The Five Layers of AI Governance (Control Stack)
Most “AI governance” talk collapses into vibes. This pattern doesn’t. There are five distinct control layers:
- Formation(data + prompting + constraints on what’s proposed)
- Behavior(model/agent reasoning and tool choice)
- Commit( pre-execution authority gate)
- During(in-execution limits: circuit breakers, rate/volume caps, session constraints)
- After(monitoring, invariants, forensics, reconciliation)
If someone tells you they “do AI governance” and can’t tell you which of these they cover, you don’t have a governance solution. You have a feature.
Note: “Above this stack sits Policy & Ownership (boards, GRC, risk appetite).These five layers are the runtime control stack that enforces and evidences those policies.”

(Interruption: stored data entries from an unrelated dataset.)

/-- R124, R125: VCMP writes the result of an element's compare to all the mask bits of its bytes where the element is active and keeps the others, floats
compared by value and integers as signed or (LTU) unsigned; MAND, MOR, MXOR, MANDN and MNOT act on the bits that mM selects; MCNT counts the selected
one bits and MFIRST gives the index of the lowest, or 256. -/
def Obligations.VectorMaskWords : Prop :=
  ∀ (s : State) (h : Head) (m d p q : BitVec 3) (e a b : BitVec 5) (t : ElemTy), s.rp h.g = true →
    let cmp (i : Instr) (f : BitVec t.bits → BitVec t.bits → Bool) : Prop :=
      ∃ z, exec i s = .next (s.wrM d z) ∧ ∀ j < 256, z.getLsbD j =
        if maskBit (s.rm m) t.bytes (j / t.bytes) then f (elem t (s.rv a) (j / t.bytes)) (elem t (s.rv b) (j / t.bytes))
        else (s.rm d).getLsbD j
    let bits (i : Instr) (f : Bool → Bool → Bool) : Prop :=
      ∃ z, exec i s = .next (s.wrM d z) ∧ ∀ j < 256, z.getLsbD j =
        if (s.rm m).getLsbD j then f ((s.rm p).getLsbD j) ((s.rm q).getLsbD j) else (s.rm d).getLsbD j
    (t.isInt = true → cmp (.vcmpEq h m d a b t) (fun x y => decide (x = y)) ∧ cmp (.vcmpLt h m d a b t) (fun x y => decide (x.toInt < y.toInt)) ∧
      cmp (.vcmpLe h m d a b t) (fun x y => decide (x.toInt ≤ y.toInt)) ∧ cmp (.vcmpLtu h m d a b t) (fun x y => decide (x.toNat < y.toNat))) ∧
    (∀ f, elemFmt t = some f →
      let v (x : BitVec t.bits) : Val := f.value x.toNat
      cmp (.vcmpEq h m d a b t) (fun x y => (v x).eq (v y)) ∧ cmp (.vcmpLt h m d a b t) (fun x y => (v x).lt (v y)) ∧
      cmp (.vcmpLe h m d a b t) (fun x y => (v x).lt (v y) || (v x).eq (v y))) ∧
    bits (.mand h m d p q) (fun x y => x && y) ∧ bits (.mor h m d p q) (fun x y => x || y) ∧
    bits (.mxor h m d p q) (fun x y => x ^^ y) ∧ bits (.mandn h m d p q) (fun x y => x && !y) ∧ bits (.mnot h m d p) (fun x _ => !x) ∧
    exec (.mcnt h m e p) s = .next (s.wrS e (BitVec.ofNat 64 ((List.range 256).countP fun j => (s.rm p).getLsbD j && (s.rm m).getLsbD j))) ∧
    (∃ n : Nat, exec (.mfirst h m e p) s = .next (s.wrS e (BitVec.ofNat 64 n)) ∧ n ≤ 256 ∧
      (∀ j < n, ((s.rm p).getLsbD j && (s.rm m).getLsbD j) = false) ∧ (n < 256 → ((s.rm p).getLsbD n && (s.rm m).getLsbD n) = true))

1. The Incident (From Public Reports)
In March 2026, public reporting described a controlled red-team exercise in which CodeWall’s autonomous security agent targeted McKinsey’s internal generative-AI platform, Lilli, and reportedly achieved production read/write access in roughly two hours.
The public narrative aligns on the core sequence:
- CodeWall pointed an autonomous offensive agent at McKinsey’s internal chatbot platform as part of a controlled test.
- The agent reportedly discovered exposed API documentation and unauthenticated endpoints.
- It then identified a SQL injection path that allegedly enabled read and write access to Lilli’s production database.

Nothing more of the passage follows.